IMO, Mojo’s biggest innovation as a language is that you don’t need awkward FFI to call a static language from a dynamic one.
Languages like C++ and Rust are great in many ways for lots of tasks, but writing code you want to call interactively is a weakness. You need lots of boiler plate wrappers. Mojo solves that. This could be huge, IMO.
A non-innovation that is important is that, apparently, you can call anything pythonic and people will just believe you and think it is easy. Marketing matters.

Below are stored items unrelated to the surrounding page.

/-- A data write whose first refused cell is `a` is latched as a refusal of `a`, once the reads are admitted (R315 case 5). -/
theorem exec_of_write_refused {i : Instr} {s : State} {a : Word} {n : Instruction} (hrec : record i s = some n)
    (hread : s.CanRead (accessCells (byteLoadedFrom i s) (wordLoadedFrom i s)))
    (h : (accessCells (byteStoredTo i s) (wordStoredTo i s)).find? (fun x => !admitsWrite s.cfg.memmap x) = some a) :
    exec i s = .next (s.raise (.invalidAddress a .write)) := by
  rw [← record_readCells hrec, canRead_iff] at hread
  rw [← record_writeCells hrec] at h
  rw [exec_eq_execute hrec, execute, refusedData, firstRefused_none.mpr hread, firstRefused, h]

/-- The opcode byte's cell is the first one fetched, whatever it holds (R61). -/
theorem fetchCells_eq_cons (s : State) : ∃ cells, fetchCells s = s.pc :: cells := by
  cases hop : decodable s.cfg.admitTier2 (s.memRead8 s.pc) with
  | false => exact ⟨_, fetchCells_of_not_decodable hop⟩
  | true => exact ⟨_, fetchCells_of_decodable hop⟩

/-- Settles O43: the five cases are the order in which the cells are fetched (`fetchCells_of_decodable`) and then read and written
(`record_readCells`, `record_writeCells`): the first refused one is the record. -/
theorem firstFailingAccessIsLatched : Obligations.FirstFailingAccessIsLatched := by
  refine fun s a hrun => ⟨fun hpc => ?opcode, fun hpc hop => step_of_not_decodable hrun hpc hop, fun hpc hop himm => ?immediate,
    fun hpc hop himm hread => ?read, fun hpc hop himm hread hwrite => ?write⟩
  case opcode =>
    obtain ⟨cells, hcells⟩ := fetchCells_eq_cons s
    refine step_of_fetch_refused hrun ?_
    rw [hcells, List.find?_cons_of_pos]
    simpa using hpc
  case immediate =>
    refine step_of_fetch_refused hrun ?_
    rw [fetchCells_of_decodable hop, List.find?_cons_of_neg, himm]
    simpa using hpc
  case read =>
    obtain ⟨n, hrec⟩ := exists_record_of_decodable hop (s.memRead8 (s.pc + 1)) (s.memRead8 (s.pc + 2)) s
    rw [step_of_decodable hrun hpc himm hop, exec_of_read_refused hrec hread]
  case write =>
    obtain ⟨n, hrec⟩ := exists_record_of_decodable hop (s.memRead8 (s.pc + 1)) (s.memRead8 (s.pc + 2)) s
    rw [step_of_decodable hrun hpc himm hop, exec_of_write_refused hrec hread hwrite]

end Sys2Proof.Machine
end

section
/-! Frames: what an instruction leaves unchanged (41 to 44, 60_exceptions.md R313). An instruction with a record completes or latches
one refused access, so each frame is a fact about the completed state. -/

namespace Sys2Proof.Machine

/-- An instruction that has a record completes, or its whole effect is the latch of a refused access (R312, R313). -/
theorem exec_completes_or_refused {i : Instr} {s t : State} {n : Instruction} (hrec : record i s = some n)
    (h : exec i s = .next t) : t = complete n s ∨ ∃ a k, t = s.raise (.invalidAddress a k) := by
  rw [exec_eq_execute hrec] at h
  rcases execute_cases n s with ⟨r, hdata, hx⟩ | ⟨_, hx⟩ <;> cases hx.symm.trans h
  · rcases refusedData_some hdata with ⟨a, _, _, rfl⟩ | ⟨a, _, _, rfl⟩ <;> exact .inr ⟨a, _, rfl⟩
  · exact .inl rfl

/-- Such an instruction keeps the latch, or its whole effect is the latch of a refused access. -/
theorem exec_fault_eq_or_refused {i : Instr} {s t : State} {n : Instruction} (hrec : record i s = some n)
    (h : exec i s = .next t) : t.fault = s.fault ∨ ∃ a k, t = s.raise (.invalidAddress a k) := by
  rcases exec_completes_or_refused hrec h with rfl | hrefused
  · exact .inl (complete_fault n s)
  · exact .inr hrefused

/-- What the fault entry and the completed instruction have in common holds of whatever an instruction leaves. -/
theorem exec_induction {P : State → Prop} {i : Instr} {s t : State} (h : exec i s = .next t) (hraise : ∀ r, P (s.raise r))
    (hdone : ∀ n, record i s = some n → P (complete n s)) : P t := by
  rcases exec_next_cases h with ⟨n, hrec, _, rfl⟩ | ⟨r, rfl⟩
  · exact hdone n hrec
  · exact hraise r

theorem exec_cfg {i : Instr} {s t : State} (h : exec i s = .next t) : t.cfg = s.cfg :=
  exec_induction (P := fun t => t.cfg = s.cfg) h (fun _ => rfl) (fun n _ => complete_cfg n s)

Instead of normal SBRM, where destructor calls are inserted at scope exit, they can insert them earlier, immediately after last use.
That means Mojo is very different from C++ and Rust.
a minor innovation here
It’s also easy to call anything “minor”.
Freeing earlier is “very different”?
Seems like just a matter of removing a semantic guarantee, and then reordering.
I think C++ has too many guarantees around allocations and deallocations being considered observable and thus untouchable by the optimizer, which is the primary thing stopping Clang from being able to do the same there in many cases.
EDIT:
Actually
The “unspecified when and how” wording makes it possible to combine or optimize away heap allocations made by the standard library containers, even though such optimizations are disallowed for direct calls to
::operator new
. For example, this is implemented by libc++ ([1] and [2]).
https://en.cppreference.com/w/cpp/memory/allocator/allocate
It sounds like clang or gcc should be aloud to do such things, making it odd that they don’t. Standard containers, and other containers implemented using std::allocator
rather than operator new
should be able to be optimized in this way, but AFAIK they aren’t.
Seems like just a matter of removing a semantic guarantee, and then reordering.
What about references.
References just safer and more convenient pointers. Compiler Explorer
I’m not asking for the definition but how “free early” could be such a trivial thing to implement while you have references with their own lifetimes.
Track uses of the pointer? LLVM has tons of infrastructure for this. Look at ScalarEvolution, for example.
LLVM can track escape (nocapture
parameter attribute); obviously if a pointer escapes, you probably shouldn’t move the free
earlier.
Julia doesn’t have a borrow checker, but it doesn’t mean “compiling-but-not working”. The code will always compile to correct code, at least if assuming single-threaded, the main problem I see is multi-threaded, and then possible race conditions. You can even have multi-threaded and no race-conditions, depending on what you are doing.
You say SBRM “isn’t that hard”; but with GC even easier, regarding just releasing memory. For speed (early freeing) harder, without manual intervention like Bumper.jl, but it seems to me Julia could do similar to Mojo automatically (i.e. without code changes), and tell you, in the REPL when it deallocates as early as in Mojo (or rather tell you when it can’t), earlier (in practice) than in C++. In C++ destructors must run in deterministic order (though seemingly it doesn’t rule out freeing earlier, as early as Rust, just a matter of good optimizers…).
Just to be clear I think you mean it’s easier to call from dynamic, e.g. Python or Julia, to (static) Mojo. Not from Mojo to any other static language.
I don’t see why it’s it as difficult to call from Julia to e.g. C, or better Zig, or Mojo I guess. I don’t think you claim is it’s easier to call from Mojo, then e.g. from Julia or C++. It can be hard to call to C++ (e.g. because of name mangling, and maybe other issues), because of it rather than Julia (inherently). I believe it’s easy to call Rust, I think no name-mangling issue at least, and you get the full benefit of Rust code libraries, though the benefits may not translate to the full system (as if all the code where written in Rust or with a borrow-checker).
It’s not too hard to call Julia even with it a dynamic and a GC-language, just not wanted by many because of the GC. I.e. that I recall the Zig claim, you want to call it, reuse code from a non-GC language. With StaticCompiler.jl you get that for a limited subset of Julia. It’s a hassle and limited, but could it get better?
I mean it’s easier to call from dynamic Mojo to static Mojo than it is from dynamic Python to static C++.